2. Procedural memory
LLMs approximate:
| Memory type | Analog |
|---|---|
| Episodic | What happened in this chat |
| Semantic | Facts in weights / RAG |
| Procedural | How to execute workflows step-by-step |
Skills are the first credible procedural memory primitive for agents—the "runbook the experienced colleague hands you on day one."
3. Multi-agent overload
Early 2025 default: router + HR sub-agent + invoice sub-agent + slide-deck sub-agent → CI/CD hell.

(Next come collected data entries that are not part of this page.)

-- ==== Sys2Proof/Tests/Slice0.lean ====
section
/-! SUPPORT. Small tests, with values taken from the spec, and a witness for each statement's hypotheses. -/

namespace Sys2Proof.Tests

open Sys2Proof Machine

/-! ### Small operands and states -/

def wIssue : Issue := { t := 0, core := 0, thr := 0, word := 0, upsets := [] }

def wBth : Bth := { version := 1, flags := 0, dcid := 1, psn := 0, sbase := 0, seg := 0, src := 2, die := 0, ce := false,
                    bit := 0 }

def wCor : CorHdr := { jobId := 7, op := 0, seg := 0, srank := 1, kind := 1, granule := 0, chunk := 0, step := 0 }

def wRx : RxFrame :=
  { len := 64, fecCorr := 0, fecUncorr := 0, stay := 0, fragBad := false, fcsBad := false, mac := 0, vid := none, pcp := 0,
    etherType := 0x9000, ipDst := 0, hop := 64, ecn := 0, udpPort := none, ipv6 := false, ipCsum := 0,
    udpCsum := 0, opcode := 0, quanta := [], err := 0, stray := none }

def wHdr : Header :=
  { ioOk := true, opcode := 0x0801, flags := 0, tenant := 0, rsv := 0, requestId := 5, length := 0, param := 0, p0 := 0,
    p1 := 0, p2 := 0, p3 := 0 }

def wFinder : FinderRec :=
  { type := 1, hold := 3, serial := 9, module := 0x1002, port := 0, mode := 1, caps := 0, srcMac := 0 }

def wConn : ConnBody :=
  { ctx := 4, incarnation := 1, sTenant := 1, dTenant := 0, jobId := 0, job := false, bigP := false }

def wAck : AckBody := { ce := 0, sack := [], errors := [] }

def wAnn : Announce :=
  { prio1 := 1, cls := 6, accuracy := 0x21, variance := 0, prio2 := 1, identity := 7, steps := 0, sender := 9 }

def wPtp : PtpMsg := { port := 0, kind := 0, domain := 0, sent := 0, err := 0, ann := wAnn }

def wBlock : JobBlock :=
  { plan := 1, jobId := 7, flags := 1, firstSeg := 0, loopSeg := 0, seed := 0, g0 := 0, scale := 0, hyp := 0, optStep := 0,
    stepBase := 0, wrt := 0, wrEntries := 8, sync0 := 2, sync1 := 0, arms := [], armCount := 0, startM := 0, rsv := 0 }

def wSegment : Segment :=
  { launches := [{ core := 0, thread := 0, entry := 0, stream := 0 }], finish := 300000, milestones := [50], ops := [],
    entries := [], streams := [], phases := [], critical := [], uses := [], refetch := [], stepEnd := false,
    updateStart := false }

def wProgram (ws : List W64) : PlanImage :=
  { magic := 0x4C505850, version := 1, period := 26, n0 := 2, n1 := 0, rsv := 0, length := 0, sections := [],
    words := [(0, ws)], indexed := [], segments := [wSegment], tags := [], groups := [], cor := [], edges := [], se := [],
    streams := [], pages := [], maps := [] }

def wJob : Job :=
  { tenant := 0, id := 7, plan := 1, cmd := none, request := 0, block := wBlock, base0 := 0, base1 := 4096, phase := 1,
    segs := 1, seg := 0, segAt := 0, segM := 0, deadline := 90, lateness := 0, finish := 0, stopping := false,
    abortNext := false, aborted := none, honoured := [], requested := false, overdue := false, run := 0, seen := [], step := 0, optStep := 0,
    ls := 0, clean := 0, lsPar := { ls0 := 0, lsMin := 0, lsMax := 0, nClean := 0, enable := false }, lsNext := none,
    lastSkip := false, dirty := false, verdict := none, amax := [], hist := [], scales := [], clamped := [], hyps := [],
    eph := [], cor := [], busy := [], demand := [], direct := 0 }

def wThread : Thread :=
  { state := 1, pc := 0, slot := 0, tenant := 0, stream := 0, draws := 0, readyAt := 0 }

/-- A module in service. -/
def up : State :=
  let s := State.reset
  { s with now := 100, pwr := { s.pwr with phase := 2 }, boot := { s.boot with stage := 0xFF } }

/-- The same with job 0, its thread 0.00.000 at the first of some words, and scalars s1 = 5, s2 = −1, s3 = 7. -/
def prog (ws : List W64) : State :=
  let s := up
  { s with
    cores := [(0, coreOf s 0)], jobs := [(0, wJob)]
    plans := [(1, { tenant := 0, image := wProgram ws, eph := [], status := 0 })]
    threads := [(0, wThread)]
    sregs := [(1, 5), (2, BitVec.ofInt 64 (-1)), (3, 7)]
    sync := [(0, freshSync 0 0 0)] }

/-- The instruction word of a class and opcode with other fields. -/
def iw (cls op rest : Nat) : W64 := BitVec.ofNat 64 (cls * 2 ^ 60 + op * 2 ^ 54 + rest)

/-- It issues on thread 0.00.000 at cc 100. -/
def at100 (w : W64) : Issue := { t := 100, core := 0, thr := 0, word := w, upsets := [] }

/-- The next state of a command, where it answers one. -/
def after (c : Instr) (s : State) : Option State := match exec c s with | .next t => some t | _ => none

/-- What an instruction leaves in a scalar register of its thread. -/
def sres (c : Issue → Instr) (w : W64) (r : Nat) : Option W64 := (after (c (at100 w)) (prog [w])).map (fun s => sreg s 0 r)

/-- What it leaves in a lane of a vector register. -/
def vres (c : Issue → Instr) (w : W64) (r l : Nat) (f : State → State := id) : Option W32 :=
  (after (c (at100 w)) (f (prog [w]))).bind (fun s => (vreg s 0 r)[l]?)

/-- S format: SD, SA, SB, IMM, W and the rest. -/
def fS (sd sa sb : Nat) (imm w : Bool) (rest : Nat) : Nat :=
  sd * 2 ^ 48 + sa * 2 ^ 42 + sb * 2 ^ 36 + (if imm then 2 ^ 35 else 0) + (if w then 2 ^ 34 else 0) + rest

/-- V format: FMT, TFMT, RM, VD, VA, VB, VC, SS. -/
def fV (fmt tf rm vd va vb vc ss : Nat) : Nat :=
  fmt * 2 ^ 50 + tf * 2 ^ 46 + rm * 2 ^ 44 + vd * 2 ^ 41 + va * 2 ^ 38 + vb * 2 ^ 35 + vc * 2 ^ 32 + ss * 2 ^ 26

/-! ### Instructions of the S format (R123, R128) -/

theorem test_add_narrow : sres .add (iw 2 0x01 (fS 4 1 2 false false 0)) 4 = some 4 := by decide

theorem test_add_immediate : sres .add (iw 2 0x01 (fS 4 1 0 true true 0xFFFFFFFE)) 4 = some 3 := by decide

theorem test_sub_wraps : sres .sub (iw 2 0x02 (fS 4 1 3 false true 0)) 4 = some (BitVec.ofInt 64 (-2)) := by decide

theorem test_mul_low : sres .mul (iw 2 0x03 (fS 4 2 3 false true 0)) 4 = some (BitVec.ofInt 64 (-7)) := by decide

Skills alternative: one general agent + library of specialists-on-demand. Maintain skills, not deployments.
When multi-agent still wins: genuine parallelism, different security postures, adversarial check-and-balance, heterogeneous models.
4. Portability
A markdown folder works anywhere with filesystem access—Claude Code, Codex, Cursor, Antigravity, ADK. No vendor lock-in at the artifact layer.
Skill Anatomy and Progressive Disclosure
Minimum viable skill:
my-skill/
├── SKILL.md # Required
├── scripts/ # Optional — deterministic code
├── references/ # Optional — load on demand
└── assets/ # Optional — templates, schemas
Three disclosure levels:
| Level | What loads | When |
|---|---|---|
| L1 Metadata | name + description | Every turn (~50 tokens/skill) |
| L2 Body | Full SKILL.md | Skill triggers |
| L3 Bundled | references/, assets/, scripts/ | Body references or executes |
Token economics example from the paper: 50 workflows as one prompt = 15,000 tokens/turn. As 50 skills = ~4,000 description tokens + ~2,000 active body ≈ 6,000 total—with 49 bodies on disk.

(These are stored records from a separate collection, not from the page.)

-- ==== Sys2Proof/Machine/Decibel.lean ====
section
/-! DEFINITION. The magnitude-to-dB unit and the spectrum pipeline (spec/45_db_pipeline.md): DB_ELEM and the commands
DBCONV and SPECTRUM. -/

namespace Sys2Proof.Machine

/-- The unclamped value of DB_ELEM(m, N) (R340). -/
def dbRaw (m : Word) (N : Nat) : Word := fmul TWENTY (LOG10F (fdiv (fmul m TWO) (i2f N)))

/-- DB_ELEM(m, N) (R340), clamped to the floor −100. -/
def dbElem (m : Word) (N : Nat) : Word := if flt (dbRaw m N) M100 then M100 else dbRaw m N

/-- DB[i] <- DB_ELEM(RE[i], 2^n) for i = 0 .. N/2−1 (R341). -/
def State.toDecibel (n : Nat) (s : State) : State :=
  s.setRam .db (2 ^ n / 2) fun i => dbElem (s.ram .re i) (2 ^ n)

/-- The window of SPECTRUM's step 1 (R342): kept on a tag hit, generated on a miss. -/
def State.ensureWindow (k : WindowKind) (kind : BitVec 3) (n : BitVec 4) (s : State) : State :=
  if s.tagHit kind n then s else s.generateWindow k kind n

/-- SPECTRUM's four steps (R342). -/
def State.spectrum (k : WindowKind) (kind : BitVec 3) (n : BitVec 4) (s : State) : State :=
  ((((s.ensureWindow k kind n).applyWindow (2 ^ n.toNat)).realForward n.toNat).toPolar (2 ^ n.toNat / 2)).toDecibel
    n.toNat

/-- DBCONV (R341). -/
def execDbconv (n : BitVec 4) (s : State) : Host.Outcome State Fault Refusal :=
  s.runSized 1 n (State.toDecibel n.toNat)

/-- SPECTRUM (R342). -/
def execSpectrum (kind : BitVec 3) (n : BitVec 4) (s : State) : Host.Outcome State Fault Refusal :=
  s.runWindowed kind n fun k => State.spectrum k kind n

end Sys2Proof.Machine
end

Anthropic examples cite reductions from ~150K → ~2K active tokens when converting workflows to skills—aligned with Matt Pocock v1.0's 63% savings via the same pattern.

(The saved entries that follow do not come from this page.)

theorem canonicalIfNaN_LOG10F (a : Word) : CanonicalIfNaN (LOG10F a) := by
  unfold LOG10F
  split
  · exact canonicalIfNaN_canonicalNaN
  split
  · exact canonicalIfNaN_signedInf true
  split
  · exact canonicalIfNaN_canonicalNaN
  split
  · exact canonicalIfNaN_signedInf false
  split
  · exact canonicalIfNaN_signedZero false
  · exact canonicalIfNaN_roundEnclosed _ _

theorem fneg_getLsbD (a : Word) {i : Nat} (hi : i < 32) :
    (fneg a).getLsbD i = if i = 31 then !(a.getLsbD 31) else a.getLsbD i := by
  rw [fneg, BitVec.getLsbD_xor, show (0x80000000 : Word) = BitVec.twoPow 32 31 from rfl, BitVec.getLsbD_twoPow]
  by_cases h : i = 31
  · subst h
    simp
  · simp [h, Ne.symm h]

/-- Settles O55: every branch is a NaN of the rule, a rounded number, a signed zero or infinity, or an operand
that is no NaN. -/
theorem naNResultsAreCanonical : Obligations.NaNResultsAreCanonical :=
  ⟨fun a b => ⟨canonicalIfNaN_fadd a b, canonicalIfNaN_fadd a (fneg b), canonicalIfNaN_fmul a b,
      canonicalIfNaN_fdiv a b⟩,
    fun a => ⟨canonicalIfNaN_fsqrt a, canonicalIfNaN_COSF a, canonicalIfNaN_ATANF a, canonicalIfNaN_LOG10F a,
      fun _ => fneg_getLsbD a⟩⟩

/-! ## Special operands and comparison (spec/40_numerics.md R190 to R193) -/

/-- Settles O58: each case is a branch of the definitions. -/
theorem transcendentalSpecialCases : Obligations.TranscendentalSpecialCases := by
  intro a
  refine ⟨fun h => ?_, fun h => ?_, fun h => ?_, fun hs hz => ?_, rfl⟩
  · simp [COSF, ATANF, LOG10F, h, canonicalNaN]
  · obtain rfl | rfl := isInf_iff_eq.1 h
    · exact ⟨rfl, rfl, rfl⟩
    · exact ⟨rfl, rfl, rfl⟩
  · obtain ⟨hn, hi⟩ := class_of_isFinite (isFinite_of_isZero h)
    simp [COSF, ATANF, LOG10F, h, hn, hi, minusInf]
  · simp [LOG10F, hs, hz, canonicalNaN]

theorem flt_of_isFinite {a b : Word} (ha : isFinite a = true) (hb : isFinite b = true) :
    flt a b = decide (val a < val b) := by
  simp [flt, class_of_isFinite ha, class_of_isFinite hb]

/-- −∞ lies below every finite value, +∞ below none. -/
theorem flt_of_isInf_left {a b : Word} (ha : isInf a = true) (hb : isFinite b = true) : flt a b = isNeg a := by
  simp [flt, ha, class_of_isInf ha, class_of_isFinite hb]

theorem flt_of_isInf_right {a b : Word} (ha : isFinite a = true) (hb : isInf b = true) : flt a b = !isNeg b := by
  simp [flt, hb, class_of_isInf hb, class_of_isFinite ha]

theorem flt_self (a : Word) : flt a a = false := by
  cases hn : isNaN a with
  | true => simp [flt, hn]
  | false =>
    cases hi : isInf a with
    | true =>
      obtain rfl | rfl := isInf_iff_eq.1 hi
      · rfl
      · rfl
    | false => simp [flt_of_isFinite (isFinite_of_class hn hi) (isFinite_of_class hn hi)]

/-- Settles O59: one lemma for each pair of classes. -/
theorem quietComparisonOrdersValues : Obligations.QuietComparisonOrdersValues := by
  intro a b
  refine ⟨fun h => ?_, fun ha hb => ?_, fun hb => ?_, ?_, rfl, rfl, flt_self a⟩
  · simp [flt, h]
  · rw [flt_of_isFinite ha hb, decide_eq_true_iff]
  · exact ⟨flt_of_isInf_left rfl hb, flt_of_isInf_right hb rfl, flt_of_isInf_right hb rfl, flt_of_isInf_left rfl hb⟩
  · have hz : val 0x80000000 = 0 ∧ val 0 = 0 := ⟨val_eq_zero_iff.2 rfl, val_eq_zero_iff.2 rfl⟩
    rw [flt_of_isFinite rfl rfl, hz.1, hz.2]
    rfl

/-! ## Integers (spec/40_numerics.md R188) -/

/-- A number some finite word has as its value rounds to a word of that value. -/
theorem IsRN.val_eq {x : ℝ} {w v : Word} (h : IsRN x w) (hx : |x| < 2 ^ 128 - 2 ^ 103) (hf : isFinite v = true)
    (hv : (val v : ℝ) = x) : (val w : ℝ) = x := by
  have hle := (h.2.2 hx).2.1 v hf
  rw [hv, sub_self, abs_zero, abs_nonpos_iff] at hle
  linarith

Case Study: mattpocock/skills at 135K Stars
The whitepaper's theory meets production in Matt Pocock's skills repo—the most-starred open-source skill library ( 135,000+ stars, 11,700+ forks, v1.0.1 June 2026). Full inventory: Matt Pocock agent skills guide.
Why it validates the whitepaper thesis
| Whitepaper concept | Pocock implementation |
|---|---|
| Procedural memory | /tdd, diagnosing-bugs, codebase-design encode how to engineer |
| Progressive disclosure | v1.0 loads compact index first; bodies on invoke (~63% token cut) |
| One agent + library | User-invoked orchestrators (/grill-me, /to-prd) call model-invoked discipline |
| Eval before ship | writing-great-skills + GLOSSARY.md; changesets for semver |
| Portability | npx skills@latest add mattpocock/skills across Claude Code, Cursor, Codex |
User-invoked vs model-invoked (composition pattern)
Pocock's v1.0 taxonomy docs/invocation.md is a live example of the whitepaper's DAG orchestration:
- User-invoked = orchestrate (
/grill-with-docs,/ask-matt,/triage) - Model-invoked = discipline (
grilling,domain-modeling,tdd) - Rule: user-invoked may call model-invoked; never another user-invoked
This is the production workaround for the skill-invocable tier gap Pocock flagged—helper skills stay model-invoked until the spec adds a third tier.
Four failure modes → skill library design
The README maps four engineering failures to skills—the same "one skill, one job" rule the whitepaper's cheatsheet recommends:
- Misalignment →
/grill-me,/grill-with-docs - Verbosity →
CONTEXT.md+domain-modeling(ubiquitous language) - Broken code →
/tdd,diagnosing-bugs(feedback loops) - Ball of mud →
/improve-codebase-architecture,codebase-design
Contrast with GSD / BMAD / Spec-Kit: Pocock explicitly rejects process frameworks that own the workflow. Skills stay small, composable, adaptable—matching the whitepaper's portability argument.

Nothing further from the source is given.